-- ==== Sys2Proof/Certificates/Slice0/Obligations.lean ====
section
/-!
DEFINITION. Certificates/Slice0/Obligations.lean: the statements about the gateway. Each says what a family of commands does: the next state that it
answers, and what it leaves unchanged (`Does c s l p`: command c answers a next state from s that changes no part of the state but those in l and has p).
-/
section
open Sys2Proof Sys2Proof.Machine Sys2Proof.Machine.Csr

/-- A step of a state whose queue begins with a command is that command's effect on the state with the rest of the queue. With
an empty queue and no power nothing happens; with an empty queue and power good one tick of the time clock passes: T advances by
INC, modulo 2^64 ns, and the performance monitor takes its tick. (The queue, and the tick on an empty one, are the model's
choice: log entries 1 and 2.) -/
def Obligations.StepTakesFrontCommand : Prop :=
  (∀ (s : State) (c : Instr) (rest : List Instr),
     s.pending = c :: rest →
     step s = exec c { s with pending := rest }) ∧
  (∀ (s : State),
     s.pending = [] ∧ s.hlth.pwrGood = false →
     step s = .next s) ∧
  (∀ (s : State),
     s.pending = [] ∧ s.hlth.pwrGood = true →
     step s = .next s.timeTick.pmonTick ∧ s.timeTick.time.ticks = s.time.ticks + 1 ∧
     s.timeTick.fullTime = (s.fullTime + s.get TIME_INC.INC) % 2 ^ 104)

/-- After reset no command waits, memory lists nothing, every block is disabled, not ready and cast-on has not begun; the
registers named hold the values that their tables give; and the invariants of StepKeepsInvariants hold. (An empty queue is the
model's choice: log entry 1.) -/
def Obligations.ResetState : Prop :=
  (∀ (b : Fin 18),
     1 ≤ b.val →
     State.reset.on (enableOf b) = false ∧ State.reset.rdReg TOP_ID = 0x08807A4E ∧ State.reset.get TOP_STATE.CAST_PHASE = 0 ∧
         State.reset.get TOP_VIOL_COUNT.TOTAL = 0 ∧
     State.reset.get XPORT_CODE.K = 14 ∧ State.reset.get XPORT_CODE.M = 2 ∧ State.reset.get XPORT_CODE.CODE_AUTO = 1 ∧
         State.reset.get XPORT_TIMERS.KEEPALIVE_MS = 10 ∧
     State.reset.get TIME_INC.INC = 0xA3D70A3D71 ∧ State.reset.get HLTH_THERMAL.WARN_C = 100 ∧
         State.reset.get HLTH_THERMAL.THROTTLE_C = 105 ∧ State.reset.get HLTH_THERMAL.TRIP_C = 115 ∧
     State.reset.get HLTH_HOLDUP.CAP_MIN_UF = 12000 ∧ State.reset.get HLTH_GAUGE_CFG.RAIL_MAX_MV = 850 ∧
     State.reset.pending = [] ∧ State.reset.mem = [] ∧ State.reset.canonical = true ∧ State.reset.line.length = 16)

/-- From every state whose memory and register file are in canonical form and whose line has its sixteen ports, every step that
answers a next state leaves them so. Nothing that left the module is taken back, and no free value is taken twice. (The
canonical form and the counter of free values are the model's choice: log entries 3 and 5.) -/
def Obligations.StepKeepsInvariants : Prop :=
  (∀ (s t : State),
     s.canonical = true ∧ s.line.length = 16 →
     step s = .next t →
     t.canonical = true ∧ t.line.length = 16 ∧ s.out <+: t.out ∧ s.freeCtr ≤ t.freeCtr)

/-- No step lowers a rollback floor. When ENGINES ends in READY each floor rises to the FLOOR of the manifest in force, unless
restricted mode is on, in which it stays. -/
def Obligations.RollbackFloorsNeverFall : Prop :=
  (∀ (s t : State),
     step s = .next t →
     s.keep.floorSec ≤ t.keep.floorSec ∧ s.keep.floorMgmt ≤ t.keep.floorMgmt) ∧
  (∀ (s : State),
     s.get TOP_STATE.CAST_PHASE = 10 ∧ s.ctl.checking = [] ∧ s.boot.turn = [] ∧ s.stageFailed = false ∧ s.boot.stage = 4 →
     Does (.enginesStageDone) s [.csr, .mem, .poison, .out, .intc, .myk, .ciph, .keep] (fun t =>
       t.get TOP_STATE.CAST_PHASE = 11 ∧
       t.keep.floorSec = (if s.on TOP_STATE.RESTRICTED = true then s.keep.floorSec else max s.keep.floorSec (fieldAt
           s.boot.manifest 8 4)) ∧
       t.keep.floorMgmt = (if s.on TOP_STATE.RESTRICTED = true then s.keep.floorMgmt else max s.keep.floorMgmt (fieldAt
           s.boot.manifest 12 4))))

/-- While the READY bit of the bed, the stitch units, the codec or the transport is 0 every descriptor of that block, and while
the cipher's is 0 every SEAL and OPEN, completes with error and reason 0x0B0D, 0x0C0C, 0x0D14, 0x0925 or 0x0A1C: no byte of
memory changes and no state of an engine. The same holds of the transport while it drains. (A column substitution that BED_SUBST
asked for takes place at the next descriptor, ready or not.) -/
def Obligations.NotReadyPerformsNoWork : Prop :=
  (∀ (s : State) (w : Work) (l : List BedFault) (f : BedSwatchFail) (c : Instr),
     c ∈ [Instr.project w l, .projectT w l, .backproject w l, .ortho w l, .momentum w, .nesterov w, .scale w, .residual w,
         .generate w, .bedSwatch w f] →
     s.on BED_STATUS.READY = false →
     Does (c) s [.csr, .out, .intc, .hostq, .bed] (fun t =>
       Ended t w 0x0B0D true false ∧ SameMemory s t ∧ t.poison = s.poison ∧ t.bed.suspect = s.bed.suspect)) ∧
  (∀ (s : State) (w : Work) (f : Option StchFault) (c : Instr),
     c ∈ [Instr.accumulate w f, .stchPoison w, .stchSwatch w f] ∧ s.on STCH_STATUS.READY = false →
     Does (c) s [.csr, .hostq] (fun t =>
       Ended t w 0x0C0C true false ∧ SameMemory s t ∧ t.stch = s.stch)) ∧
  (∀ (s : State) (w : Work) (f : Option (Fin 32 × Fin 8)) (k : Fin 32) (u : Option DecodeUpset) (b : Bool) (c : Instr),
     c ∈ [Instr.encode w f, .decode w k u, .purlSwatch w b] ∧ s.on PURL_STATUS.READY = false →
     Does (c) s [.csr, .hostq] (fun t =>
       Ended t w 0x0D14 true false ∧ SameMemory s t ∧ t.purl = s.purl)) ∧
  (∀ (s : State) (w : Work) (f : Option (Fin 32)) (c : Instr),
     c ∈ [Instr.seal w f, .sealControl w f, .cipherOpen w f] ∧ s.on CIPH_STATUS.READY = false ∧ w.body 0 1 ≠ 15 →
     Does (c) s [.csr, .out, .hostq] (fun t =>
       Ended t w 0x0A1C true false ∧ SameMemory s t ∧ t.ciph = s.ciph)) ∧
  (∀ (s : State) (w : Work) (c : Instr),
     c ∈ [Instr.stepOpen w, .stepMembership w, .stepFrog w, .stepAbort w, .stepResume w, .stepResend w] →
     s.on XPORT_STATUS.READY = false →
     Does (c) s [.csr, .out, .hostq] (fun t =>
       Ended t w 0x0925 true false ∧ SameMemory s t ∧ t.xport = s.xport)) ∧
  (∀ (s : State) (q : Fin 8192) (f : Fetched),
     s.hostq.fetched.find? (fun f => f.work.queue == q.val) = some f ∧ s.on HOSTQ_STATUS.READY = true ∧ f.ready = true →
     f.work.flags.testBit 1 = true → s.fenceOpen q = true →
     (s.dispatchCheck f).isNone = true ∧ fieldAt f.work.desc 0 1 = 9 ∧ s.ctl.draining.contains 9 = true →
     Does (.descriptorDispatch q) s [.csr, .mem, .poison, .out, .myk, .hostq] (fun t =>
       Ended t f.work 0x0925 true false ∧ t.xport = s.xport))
==============================
§ Exercise goal
Everything above must be retyped. Keep each record exactly the same.

§ Task answer
-- ==== Sys2Proof/Certificates/Slice0/Obligations.lean ====
section
/-!
DEFINITION. Certificates/Slice0/Obligations.lean: the statements about the gateway. Each says what a family of commands does: the next state that it
answers, and what it leaves unchanged (`Does c s l p`: command c answers a next state from s that changes no part of the state but those in l and has p).
-/
section
open Sys2Proof Sys2Proof.Machine Sys2Proof.Machine.Csr

/-- A step of a state whose queue begins with a command is that command's effect on the state with the rest of the queue. With
an empty queue and no power nothing happens; with an empty queue and power good one tick of the time clock passes: T advances by
INC, modulo 2^64 ns, and the performance monitor takes its tick. (The queue, and the tick on an empty one, are the model's
choice: log entries 1 and 2.) -/
def Obligations.StepTakesFrontCommand : Prop :=
  (∀ (s : State) (c : Instr) (rest : List Instr),
     s.pending = c :: rest →
     step s = exec c { s with pending := rest }) ∧
  (∀ (s : State),
     s.pending = [] ∧ s.hlth.pwrGood = false →
     step s = .next s) ∧
  (∀ (s : State),
     s.pending = [] ∧ s.hlth.pwrGood = true →
     step s = .next s.timeTick.pmonTick ∧ s.timeTick.time.ticks = s.time.ticks + 1 ∧
     s.timeTick.fullTime = (s.fullTime + s.get TIME_INC.INC) % 2 ^ 104)

/-- After reset no command waits, memory lists nothing, every block is disabled, not ready and cast-on has not begun; the
registers named hold the values that their tables give; and the invariants of StepKeepsInvariants hold. (An empty queue is the
model's choice: log entry 1.) -/
def Obligations.ResetState : Prop :=
  (∀ (b : Fin 18),
     1 ≤ b.val →
     State.reset.on (enableOf b) = false ∧ State.reset.rdReg TOP_ID = 0x08807A4E ∧ State.reset.get TOP_STATE.CAST_PHASE = 0 ∧
         State.reset.get TOP_VIOL_COUNT.TOTAL = 0 ∧
     State.reset.get XPORT_CODE.K = 14 ∧ State.reset.get XPORT_CODE.M = 2 ∧ State.reset.get XPORT_CODE.CODE_AUTO = 1 ∧
         State.reset.get XPORT_TIMERS.KEEPALIVE_MS = 10 ∧
     State.reset.get TIME_INC.INC = 0xA3D70A3D71 ∧ State.reset.get HLTH_THERMAL.WARN_C = 100 ∧
         State.reset.get HLTH_THERMAL.THROTTLE_C = 105 ∧ State.reset.get HLTH_THERMAL.TRIP_C = 115 ∧
     State.reset.get HLTH_HOLDUP.CAP_MIN_UF = 12000 ∧ State.reset.get HLTH_GAUGE_CFG.RAIL_MAX_MV = 850 ∧
     State.reset.pending = [] ∧ State.reset.mem = [] ∧ State.reset.canonical = true ∧ State.reset.line.length = 16)

/-- From every state whose memory and register file are in canonical form and whose line has its sixteen ports, every step that
answers a next state leaves them so. Nothing that left the module is taken back, and no free value is taken twice. (The
canonical form and the counter of free values are the model's choice: log entries 3 and 5.) -/
def Obligations.StepKeepsInvariants : Prop :=
  (∀ (s t : State),
     s.canonical = true ∧ s.line.length = 16 →
     step s = .next t →
     t.canonical = true ∧ t.line.length = 16 ∧ s.out <+: t.out ∧ s.freeCtr ≤ t.freeCtr)

/-- No step lowers a rollback floor. When ENGINES ends in READY each floor rises to the FLOOR of the manifest in force, unless
restricted mode is on, in which it stays. -/
def Obligations.RollbackFloorsNeverFall : Prop :=
  (∀ (s t : State),
     step s = .next t →
     s.keep.floorSec ≤ t.keep.floorSec ∧ s.keep.floorMgmt ≤ t.keep.floorMgmt) ∧
  (∀ (s : State),
     s.get TOP_STATE.CAST_PHASE = 10 ∧ s.ctl.checking = [] ∧ s.boot.turn = [] ∧ s.stageFailed = false ∧ s.boot.stage = 4 →
     Does (.enginesStageDone) s [.csr, .mem, .poison, .out, .intc, .myk, .ciph, .keep] (fun t =>
       t.get TOP_STATE.CAST_PHASE = 11 ∧
       t.keep.floorSec = (if s.on TOP_STATE.RESTRICTED = true then s.keep.floorSec else max s.keep.floorSec (fieldAt
           s.boot.manifest 8 4)) ∧
       t.keep.floorMgmt = (if s.on TOP_STATE.RESTRICTED = true then s.keep.floorMgmt else max s.keep.floorMgmt (fieldAt
           s.boot.manifest 12 4))))

/-- While the READY bit of the bed, the stitch units, the codec or the transport is 0 every descriptor of that block, and while
the cipher's is 0 every SEAL and OPEN, completes with error and reason 0x0B0D, 0x0C0C, 0x0D14, 0x0925 or 0x0A1C: no byte of
memory changes and no state of an engine. The same holds of the transport while it drains. (A column substitution that BED_SUBST
asked for takes place at the next descriptor, ready or not.) -/
def Obligations.NotReadyPerformsNoWork : Prop :=
  (∀ (s : State) (w : Work) (l : List BedFault) (f : BedSwatchFail) (c : Instr),
     c ∈ [Instr.project w l, .projectT w l, .backproject w l, .ortho w l, .momentum w, .nesterov w, .scale w, .residual w,
         .generate w, .bedSwatch w f] →
     s.on BED_STATUS.READY = false →
     Does (c) s [.csr, .out, .intc, .hostq, .bed] (fun t =>
       Ended t w 0x0B0D true false ∧ SameMemory s t ∧ t.poison = s.poison ∧ t.bed.suspect = s.bed.suspect)) ∧
  (∀ (s : State) (w : Work) (f : Option StchFault) (c : Instr),
     c ∈ [Instr.accumulate w f, .stchPoison w, .stchSwatch w f] ∧ s.on STCH_STATUS.READY = false →
     Does (c) s [.csr, .hostq] (fun t =>
       Ended t w 0x0C0C true false ∧ SameMemory s t ∧ t.stch = s.stch)) ∧
  (∀ (s : State) (w : Work) (f : Option (Fin 32 × Fin 8)) (k : Fin 32) (u : Option DecodeUpset) (b : Bool) (c : Instr),
     c ∈ [Instr.encode w f, .decode w k u, .purlSwatch w b] ∧ s.on PURL_STATUS.READY = false →
     Does (c) s [.csr, .hostq] (fun t =>
       Ended t w 0x0D14 true false ∧ SameMemory s t ∧ t.purl = s.purl)) ∧
  (∀ (s : State) (w : Work) (f : Option (Fin 32)) (c : Instr),
     c ∈ [Instr.seal w f, .sealControl w f, .cipherOpen w f] ∧ s.on CIPH_STATUS.READY = false ∧ w.body 0 1 ≠ 15 →
     Does (c) s [.csr, .out, .hostq] (fun t =>
       Ended t w 0x0A1C true false ∧ SameMemory s t ∧ t.ciph = s.ciph)) ∧
  (∀ (s : State) (w : Work) (c : Instr),
     c ∈ [Instr.stepOpen w, .stepMembership w, .stepFrog w, .stepAbort w, .stepResume w, .stepResend w] →
     s.on XPORT_STATUS.READY = false →
     Does (c) s [.csr, .out, .hostq] (fun t =>
       Ended t w 0x0925 true false ∧ SameMemory s t ∧ t.xport = s.xport)) ∧
  (∀ (s : State) (q : Fin 8192) (f : Fetched),
     s.hostq.fetched.find? (fun f => f.work.queue == q.val) = some f ∧ s.on HOSTQ_STATUS.READY = true ∧ f.ready = true →
     f.work.flags.testBit 1 = true → s.fenceOpen q = true →
     (s.dispatchCheck f).isNone = true ∧ fieldAt f.work.desc 0 1 = 9 ∧ s.ctl.draining.contains 9 = true →
     Does (.descriptorDispatch q) s [.csr, .mem, .poison, .out, .myk, .hostq] (fun t =>
       Ended t f.work 0x0925 true false ∧ t.xport = s.xport))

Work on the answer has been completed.